Work instruction
Gather all lines in the data that hold the string "zextAddr".
*** Begin section ***
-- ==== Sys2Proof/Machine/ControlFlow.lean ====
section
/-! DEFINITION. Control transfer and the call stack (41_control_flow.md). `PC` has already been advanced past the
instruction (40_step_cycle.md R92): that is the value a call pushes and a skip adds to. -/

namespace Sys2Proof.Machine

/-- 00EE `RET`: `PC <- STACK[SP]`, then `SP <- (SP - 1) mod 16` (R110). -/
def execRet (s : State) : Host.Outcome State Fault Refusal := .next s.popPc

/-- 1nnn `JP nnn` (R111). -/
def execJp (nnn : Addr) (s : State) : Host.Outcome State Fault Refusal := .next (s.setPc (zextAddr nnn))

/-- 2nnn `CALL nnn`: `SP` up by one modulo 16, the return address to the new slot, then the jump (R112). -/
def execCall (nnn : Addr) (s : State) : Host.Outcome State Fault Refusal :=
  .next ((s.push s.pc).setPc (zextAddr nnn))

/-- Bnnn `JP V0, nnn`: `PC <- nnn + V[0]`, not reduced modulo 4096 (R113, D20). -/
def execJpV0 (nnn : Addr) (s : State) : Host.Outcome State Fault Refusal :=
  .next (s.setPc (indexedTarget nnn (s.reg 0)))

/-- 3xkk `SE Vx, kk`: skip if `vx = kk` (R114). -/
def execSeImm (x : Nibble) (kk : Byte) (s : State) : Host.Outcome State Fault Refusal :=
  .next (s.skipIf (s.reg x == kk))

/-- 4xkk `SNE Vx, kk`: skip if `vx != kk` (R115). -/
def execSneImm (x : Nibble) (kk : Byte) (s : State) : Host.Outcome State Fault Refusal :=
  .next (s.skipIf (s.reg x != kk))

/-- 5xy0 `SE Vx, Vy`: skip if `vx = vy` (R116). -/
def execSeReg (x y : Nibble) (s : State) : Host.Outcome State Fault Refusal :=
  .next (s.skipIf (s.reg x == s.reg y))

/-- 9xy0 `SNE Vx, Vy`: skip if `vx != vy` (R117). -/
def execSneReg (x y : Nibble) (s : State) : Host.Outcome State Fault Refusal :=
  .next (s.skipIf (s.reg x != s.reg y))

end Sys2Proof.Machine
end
*** End section ***
Solution to this problem
def execJp (nnn : Addr) (s : State) : Host.Outcome State Fault Refusal := .next (s.setPc (zextAddr nnn))
  .next ((s.push s.pc).setPc (zextAddr nnn))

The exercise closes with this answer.